P416 Real world data on the effectiveness and safety of vedolizumab in the treatment of Crohn's disease and ulcerative colitis: the Edinburgh experience
Plevris N., Manship T.A., Deekae A., Jones G.R., Noble C.L., Satsangi J., Shand A.G., Arnott I.D., Lees C.W.
NHS Lothian - Western General Hospital, Department of Gastroenterology, Edinburgh, United Kingdom
The GEMINI clinical trials programme has demonstrated the efficacy and safety of vedolizumab in the induction and maintenance of Crohn's disease and ulcerative colitis. 2 years after licensing and subsequent approvals (eg. NICE/SMC), there is great interest in real world effectiveness and safety data from early adopters. Here, we present the short and medium term outcomes from a single centre cohort of IBD patients treated with vedolizumab.
A vedolizumab treatment pathway was agreed. The following were prospectively collected for all patients at each infusion: observations, routine haematology, biochemistry and inflammatory markers, clinical disease activity score, faecal calprotectin (FC) and adverse events. Clinical effectiveness was evaluated by assessing changes in HBI and SCCAI at 12–14 weeks and 26 weeks. Clinical remission was defined as a HBI <5 and SCCAI <3. Response was defined as a change in disease activity ≥3. Changes in CRP/ FC were also analysed.
By the end of November 2016, 94 patients had received vedolizumab treatment. 63/94 (27 CD, 33 UC, 3 IBDU) had completed 12–14 week follow-up and are included in the primary analysis of clinical efficacy. Median disease duration was 7.9 years (IQR 4–15) with 36/63 (57%) patients previously exposed to anti-TNF therapy. Median HBI and SCCAI at baseline were 4 (IQR 2–7) and 5 (IQR 2–6) respectively. At 12–14 weeks median HBI was 3 (IQR 1–7) (p=0.37) with SCCAI dropping to 1 (IQR 1–3) (p=0.004). At 26 weeks median HBI fell to 2 (IQR 0.5–3, n=15) (p=0.02) and SCCAI remained at 1 (IQR 0–1, n=26) (p=0.0001). 23/63 (37%) patients were in clinical remission at baseline (59% on steroids) with 42/63 (67%) at 12–14 weeks (24% on steroids) and 35/41 (85%) at 26 weeks (12% on steroids).

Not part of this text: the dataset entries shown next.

/-- The hints that hold H above PCT × A in this tick: those in force, or where H rises ahead of a later START, those in force then
(R405, R407). -/
def causingHints (p : Pkg) : List Hint :=
  let t := now p
  let ahead := ((actingHints p).filter fun h => decide (t < h.start)).filter fun h =>
    decide (levelAt p t < hintLevel p ∧ levelAt p h.start - p.lsh.ramp * (h.start - t) = hintLevel p)
  if trotActive p = false ∨ hintLevel p ≤ powerAvg p * p.lsh.trotPct / 100 then []
  else match ahead with
    | [] => hintsAt p t
    | h :: _ => hintsAt p h.start

/-- The floor F of a tick (R400). -/
def nextFloor (p : Pkg) : Nat :=
  let l := p.lsh
  if l.trotPct = 0 then 0
  else if trotActive p then
    min (ceiling p * 98 / 100) (max (max (powerAvg p * l.trotPct / 100) (hintLevel p)) (l.floor_ - l.ramp))
  else l.floor_ - l.ramp

/-- Record HINT_CLIPPED once for each hint in force whose level exceeds 0.98 G (R405). -/
def clipHints (p : Pkg) : Pkg :=
  if ceiling p * 98 / 100 < levelAt p (now p) then
    let hs := (hintsAt p (now p)).filter fun h => !h.clipped
    let p1 := forAll hs (fun q h => log q codeHintClipped h.ctx h.ctx h.watts (ceiling q / 10000)) p
    modLsh p1 fun l => { l with hints := l.hints.map fun h => if h.start ≤ now p ∧ now p < h.stop then { h with clipped := true } else h }
  else p

/-! ### Caps (R394 to R397) -/

/-- The fields of a cap command (Table 12-6). -/
def capWatts (v : Nat) : Nat := bitsOf v 12 0
def capKind (v : Nat) : Nat := bitsOf v 14 13
def capRamp (v : Nat) : Nat := bitsOf v 26 16

/-- What refuses a cap command (R394). -/
def capBar (v : Nat) : Option Nat :=
  let w := capWatts v
  let r := capRamp v
  let k := capKind v
  if (k < 2 ∧ (w < 1000 ∨ 4200 < w)) ∨ (k = 2 ∧ w ≠ 0) then some stLengthInvalid
  else if r ≠ 0 ∧ (r < 50 ∨ 2000 < r) then some stLengthInvalid
  else if k = 3 ∨ bitOf v 15 = true ∨ v / 2 ^ 27 ≠ 0 then some stFormatInvalid
  else none

/-- A cap command is sampled: it takes the place of a pending one; one that comes after its tick is recorded (R395). -/
def takeCap (p : Pkg) (v tick : Nat) : Pkg :=
  let c : CapCmd := { watts := capWatts v, kind := capKind v, ramp := capRamp v, tick := tick, sampled := now p }
  let p1 := modLsh p fun l => { l with pending := some c }
  if tick ≠ 0 ∧ tick < now p then
    log (modLsh p1 fun l => { l with lateSticky := true }) codeCapLate 0 (tick % 2 ^ 32) (tick / 2 ^ 32) 0
  else p1

/-- A cap command falls due (R395): SOFT and RELEASE in the tick that samples them, HARD not before the next. -/
def capDue (p : Pkg) (c : CapCmd) : Bool :=
  (decide (c.tick = 0) || (p.tick.countSet && decide (c.tick ≤ now p))) &&
    (decide (c.kind ≠ 1) || decide (c.sampled < c.tick) || decide (c.sampled < now p))

/-- The pending cap command of a kind, when it is due. -/
def dueCap (p : Pkg) (kind : Nat) : Option CapCmd :=
  match p.lsh.pending with
  | some c => if c.kind = kind ∧ capDue p c = true then some c else none
  | none => none

/-- SLEW_STICKY: B is above the target (Table 12-4). -/
def markSlew (p : Pkg) : Pkg := modLsh p fun l => { l with slewSticky := l.slewSticky || decide (10000 * target p < l.budget) }

/-- CAP_SLEW_LIMITED when B must fall for more than one tick (R396). -/
def noteSlew (p : Pkg) : Pkg :=
  let ticks := ceilDiv (p.lsh.budget - 10000 * target p) p.lsh.ramp
  let q := markSlew p
  if 1 < ticks then
    log (modLsh q fun l => { l with slewCount := inc32 l.slewCount }) codeCapSlewLimited 0 (target p) (p.lsh.budget / 10000) ticks
  else q

/-- A hard or emergency target takes effect: B equals the target in that tick; reason 0 command, 1 power, 2 thermal emergency (R397; log
entry 37). -/
def hardApplies (p : Pkg) (reason : Nat) : Pkg :=
  let t := target p
  let p1 := modLsh p fun l =>
    { l with budget := 10000 * t, hardAt := now p, hardCaps := inc32 l.hardCaps, hardSticky := true }
  msix (log p1 codeHardCap 0 t (p.lsh.power / 1000) reason) 0 1026

/-- Reply to the manager's CAP that was waiting, now that it acts (R456). -/
def capReply (p : Pkg) : Pkg :=
  match p.mgt.pending.find? fun c => decide (c.op = 5) with
  | none => p
  | some c =>
    mgtDone { p with mgt := { p.mgt with pending := p.mgt.pending.filter fun x => decide (x.op ≠ 5) } } c []

/-- A cap command takes effect, with its record (R394, R414). -/
def applyCap (p : Pkg) (c : CapCmd) : Pkg :=
  let p1 := modLsh p fun l =>
    { l with
      pending := none, ramp := if c.ramp = 0 then l.ramp else c.ramp
      soft := if c.kind = 0 then c.watts else l.soft
      hard := if c.kind = 1 then some c.watts else if c.kind = 2 then none else l.hard }
  let p2 := log p1 codeCapApplied 0 c.kind c.watts c.ramp
  capReply (if c.kind = 1 then hardApplies p2 0 else noteSlew p2)

/-- A write of LSH_CAP_LOCAL; a lower one can start a fall (R396). -/
def localCap (p : Pkg) (w : Nat) : Pkg :=
  let p1 := modLsh p fun l => { l with local_ := w }
  if w < p.lsh.local_ then noteSlew p1 else p1

/-! ### Emergencies (R398, R410, R436) -/

/-- The ACTIVE contexts: those that a fault of the whole package reaches (R436). -/
def activeCtxs (p : Pkg) : List Nat := ctxsWhere p fun c => decide (c.st = ctxActive)

/-- A power or thermal emergency arises: its record reaches every ACTIVE context, and LSH_EMERG_CAP joins the target. -/
def emergencyOp (p : Pkg) (code source p0 p1 p2 reason : Nat) (f : Lsh → Lsh) : Pkg :=
  let fresh := !emergency p
  let q := logFault (modLsh p fun l => { f l with emergSticky := true }) code source p0 p1 p2 stInternalFault (activeCtxs p)
  judgeAlert (if fresh then hardApplies q reason else q)

/-- Emergencies whose conditions have not held for 10,000 ticks end (R398, R410). -/
def emergencyEnds (p : Pkg) : Pkg :=
  let stay (x : Option Nat) : Option Nat := x.filter fun t => decide (now p < t + 10000)
  judgeAlert (modLsh p fun l => { l with powerEm := stay l.powerEm, thermalEm := stay l.thermalEm })

/-! ### Throttling (R409) -/

/-- The VARR of a quadrant may step: at most 5 mV in 5 ticks, 10 mV per µs (Table 12-2). -/
def varrReady (p : Pkg) (q : Nat) : Bool := decide (tget 0 p.lsh.varrAt q = 0 ∨ tget 0 p.lsh.varrAt q + 5 ≤ now p + 1)

/-- Arrays of a quadrant whose reading, in array order, has reached LSH_THROTTLE. -/
def hotArrays (p : Pkg) (q : Nat) (tjs : List Nat) : List Nat :=
  ((upto 64).filter fun i => decide (p.lsh.throttle ≤ tjs.getD i 0)).map (64 * q + ·)

/-- One step of a throttling quadrant, from the readings of its arrays: it ends once every array lies 2 °C below; else every 1,000 ticks VARR
falls by 5 mV, or at 0.60 V the hot arrays are gated by 8/64 more. DESIGN CHOICE: the gating of the arrays ends with the throttle (log
entry 37). -/
def throttleStep (p : Pkg) (q : Nat) (tjs : List Nat) : Pkg :=
  let v := tget 0 p.lsh.varr q
  if tjs.all fun t => decide (t + 2 < p.lsh.throttle) then
    log (modLsh p fun l => { l with
      throttling := tset false l.throttling q false
      cut := (upto 64).foldl (fun c i => tset 0 c (64 * q + i) 0) l.cut }) codeThrottleEnd q q v 0
  else if now p < tget 0 p.lsh.throttleAt q + 1000 then p
  else if 600 < v then if !varrReady p q then p else modLsh p fun l => { l with
    throttleAt := tset 0 l.throttleAt q (now p), varr := tset 0 l.varr q (max 600 (v - 5)), varrAt := tset 0 l.varrAt q (now p + 1) }
  else modLsh p fun l => { l with
    throttleAt := tset 0 l.throttleAt q (now p)
    cut := (hotArrays p q tjs).foldl (fun c a => tset 0 c a (min 64 (tget 0 c a + 8))) l.cut }

/-! ### Hints (R404) -/

/-- HINT (Table 8-8, R404). -/
def hintOp (p : Pkg) (c : Nat) (d : Desc) : Pkg :=
  let b := d.raw
  let n := (ctxOf p c).pen
  let start := fieldAt b 8 8
  let stop := start + fieldAt b 16 4
  let watts := fieldAt b 20 4 % 8192
  let live := p.lsh.hints.filter fun h => decide (h.pen = n ∧ now p < h.stop)
  let bar := firstFail (headRsv b ++ [
    need (decide (1 ≤ fieldAt b 16 4 ∧ fieldAt b 16 4 < 2 ^ 32 - 1)) stLengthInvalid,
    need (decide (1 ≤ watts ∧ watts ≤ 4200)) stLengthInvalid, need (decide (fieldAt b 20 4 < 8192)) stFormatInvalid, rsv b 24 40,
    need (decide ((penOf p n).st = penBound ∨ (penOf p n).st = penActive)) stPenUnavailable,
    need (decide (start ≤ now p + 100000000)) stLengthInvalid, need (decide (live.length < 8)) stLengthInvalid])
  match bar with
  | some st => answer p c d st 0 false false
  | none =>
    let p1 := if stop ≤ now p ∨ p.lsh.hintEn = false then p
      else modLsh p fun l => { l with hints := l.hints ++ [{ ctx := c, pen := n, watts := watts, start := start, stop := stop }] }
    answer p1 c d stOk 0 false false

/-! ### Energy (R406 to R408) -/

/-- Divide an energy among recipients by weight; each part truncates, and the remainder goes to the lowest-numbered (R408). -/
def share (e : Nat) (ws : List (Nat × Nat)) : List (Nat × Nat) :=
  let l := sortBy (fun a b => decide (a.1 < b.1)) (ws.filter fun w => decide (0 < w.2))
  let tot := sumL (l.map Prod.snd)
  let parts := l.map fun w => (w.1, e * w.2 / tot)
  match parts with
  | [] => []
  | (n, x) :: t => (n, x + (e - sumL (parts.map Prod.snd))) :: t

/-- Bill a pen and a context of it. -/
def billCtx (p : Pkg) (n c e : Nat) : Pkg :=
  modLsh p fun l =>
    { l with penEnergy := tset 0 l.penEnergy n (tget 0 l.penEnergy n + e), ctxEnergy := tset 0 l.ctxEnergy c (tget 0 l.ctxEnergy c + e) }

/-- Step 1: the energy of the Hound cores, and what is left (R407). -/
def billHounds (p : Pkg) (rest : Nat) (es : List (Nat × Nat)) : Pkg × Nat :=
  es.foldl (fun acc e =>
    let x := min e.2 acc.2
    let q := match coreCtx acc.1 e.1 with
      | some c => billCtx acc.1 (ctxOf acc.1 c).pen c x
      | none => modLsh acc.1 fun l => { l with unattr := l.unattr + x }
    (q, acc.2 - x)) (p, rest)

/-- Step 2: the trot that hints caused in the tick measured goes to the hinting contexts by WATTS (R407). -/
def billHints (p : Pkg) (rest e : Nat) : Pkg × Nat :=
  let ws := (p.lsh.hintBill.map Prod.fst).eraseDups.map fun c =>
    (c, sumL ((p.lsh.hintBill.filter fun h => decide (h.1 = c)).map Prod.snd))
  if ws.isEmpty then (p, rest)
  else
    let x := min e rest
    (forAll (share x ws) (fun q s => billCtx q (ctxOf q s.1).pen s.1 s.2) p, rest - x)

/-- Real beats of each pen in a tick. -/
def penBeats (p : Pkg) (bs : List (Nat × Nat)) : List (Nat × Nat) :=
  (upto 16).filterMap fun n =>
    let k := sumL ((bs.filter fun b => decide ((arrOf p b.1).pen = n + 1)).map Prod.snd)
    if k = 0 then none else some (n, k)

/-- The weights of step 3: a pen's real beats and its share of the trot beats by real beats over the last 10,000 ticks, all scaled by
the sum of those beats (R407). -/
def penWeights (p : Pkg) (trot : Nat) (real : List (Nat × Nat)) : List (Nat × Nat) :=
  let at_ (l : List (Nat × Nat)) (n : Nat) : Nat := sumL ((l.filter fun e => decide (e.1 = n)).map Prod.snd)
  let all := p.lsh.hist.flatMap (·.beats)
  let tot := sumL (all.map Prod.snd)
  (upto 16).map fun n => (n, if tot = 0 then at_ real n else at_ real n * tot + trot * at_ all n)

/-- The positions that a pen's contexts fed: in the running step job, else in the most recent one (R407). -/
def propsOf (p : Pkg) (n : Nat) : List (Nat × Nat) :=
  match stepOf p n with
  | some t => fedBy_ p t
  | none => (penOf p n).props

/-- Steps 3 and 4: the rest by beats, and each pen's share by positions (R407). -/
def billPens (p : Pkg) (rest trot : Nat) (real : List (Nat × Nat)) : Pkg :=
  let parts := share rest (penWeights p trot real)
  if parts.isEmpty then modLsh p fun l => { l with unattr := l.unattr + rest }
  else forAll parts (fun q s =>
    let cs := share s.2 (propsOf q s.1)
    if cs.isEmpty then
      modLsh q fun l =>
        { l with penEnergy := tset 0 l.penEnergy s.1 (tget 0 l.penEnergy s.1 + s.2), penNoctx := tset 0 l.penNoctx s.1 (tget 0 l.penNoctx s.1 + s.2) }
    else forAll cs (fun r c => billCtx r s.1 c.1 c.2) q) p

/-- The energy of one tick, in 2^-16 µJ, from its power in mW (R390). -/
def tickEnergy (mw : Nat) : Nat := mw * 65536 / 10000

/-- The division of a tick's energy (R406, R407). -/
def billTick (p : Pkg) (m : Measure) : Pkg :=
  let e := tickEnergy m.power
  let p1 := modLsh p fun l => { l with total := l.total + e }
  let (p2, r1) := billHounds p1 e m.houndEnergy
  let (p3, r2) := billHints p2 r1 m.hintEnergy
  billPens p3 r2 (sumL (m.trotBeats.map Prod.snd)) (penBeats p3 m.realBeats)

/-! ### The limits that the Leash keeps (R393, R403) -/

/-- Within 1,000 ticks of a hard or emergency target's taking effect no limit holds. -/
def hardRecent (p : Pkg) : Bool := decide (p.lsh.hardCaps ≠ 0 ∧ now p < p.lsh.hardAt + 1000)

/-- The mean of P over the last 10,000 ticks does not exceed that of B by more than 1 % (R393). -/
def meanHolds (p : Pkg) : Bool :=
  decide (1000 * sumL (p.lsh.hist.map (·.power)) ≤ 101 * sumL (p.lsh.hist.map (·.budget)))

/-- P of the last tick does not exceed its B by more than 10 % (R393). -/
def tickHolds (p : Pkg) : Bool :=
  match p.lsh.hist.getLast? with
  | some x => decide (100 * x.power ≤ 11 * x.budget)
  | none => true

/-- Arrays in soft start or soft stop. -/
def ramping (p : Pkg) : Nat := (p.lsh.soft_.filter fun e => decide (e.2.mode ≠ 0)).length

/-- The most by which VIN6 current may change from one tick to the next, in mA: n * 2.5 A / SOFTSTART + 2 A (R403). -/
def rampBound (p : Pkg) : Nat := ramping p * 2500 / max 1 p.lsh.softStart + 2000

/-- VIN6 current has not risen by more than the bound between the last two ticks, and has not fallen by more (R403). -/
def riseHolds (p : Pkg) : Bool := decide (p.lsh.amps ≤ p.lsh.ampsBefore + rampBound p)
def rampHolds (p : Pkg) : Bool := riseHolds p && decide (p.lsh.ampsBefore ≤ p.lsh.amps + rampBound p)

/-- The limits of R393 and R403, which hold but for the 1,000 ticks after a hard or emergency target. -/
def limitsHold (p : Pkg) : Bool := hardRecent p || (meanHolds p && tickHolds p && rampHolds p)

Clinical response and remission rates of those patients with clinically active disease at baseline were 61% and 53% at week 12–14 (n=36), and 78% for both at week 26 (n=24). Median FC was 730μg/g (IQR 215–858, n=50) at baseline, 170μg/g (IQR 60–465, n=36) at week 12–14 (p=0.00018) and 70μg/g (IQR 30–180, n=29) at week 26 (p=0.00001). No significant drug related complications were observed. Arthralgia was the most commonly reported side effect (12/94). 7/94 (7%) patients underwent surgery within 30 weeks of starting vedolizumab. 2 pregnancies and 1 colorectal cancer were reported in our cohort.
Our experience further supports the clinical effectiveness and safety data for the use of vedolizumab. We demonstrate a clear benefit in clinical/biochemical disease activity in a cohort of IBD patients many of which had complex and previously refractory disease.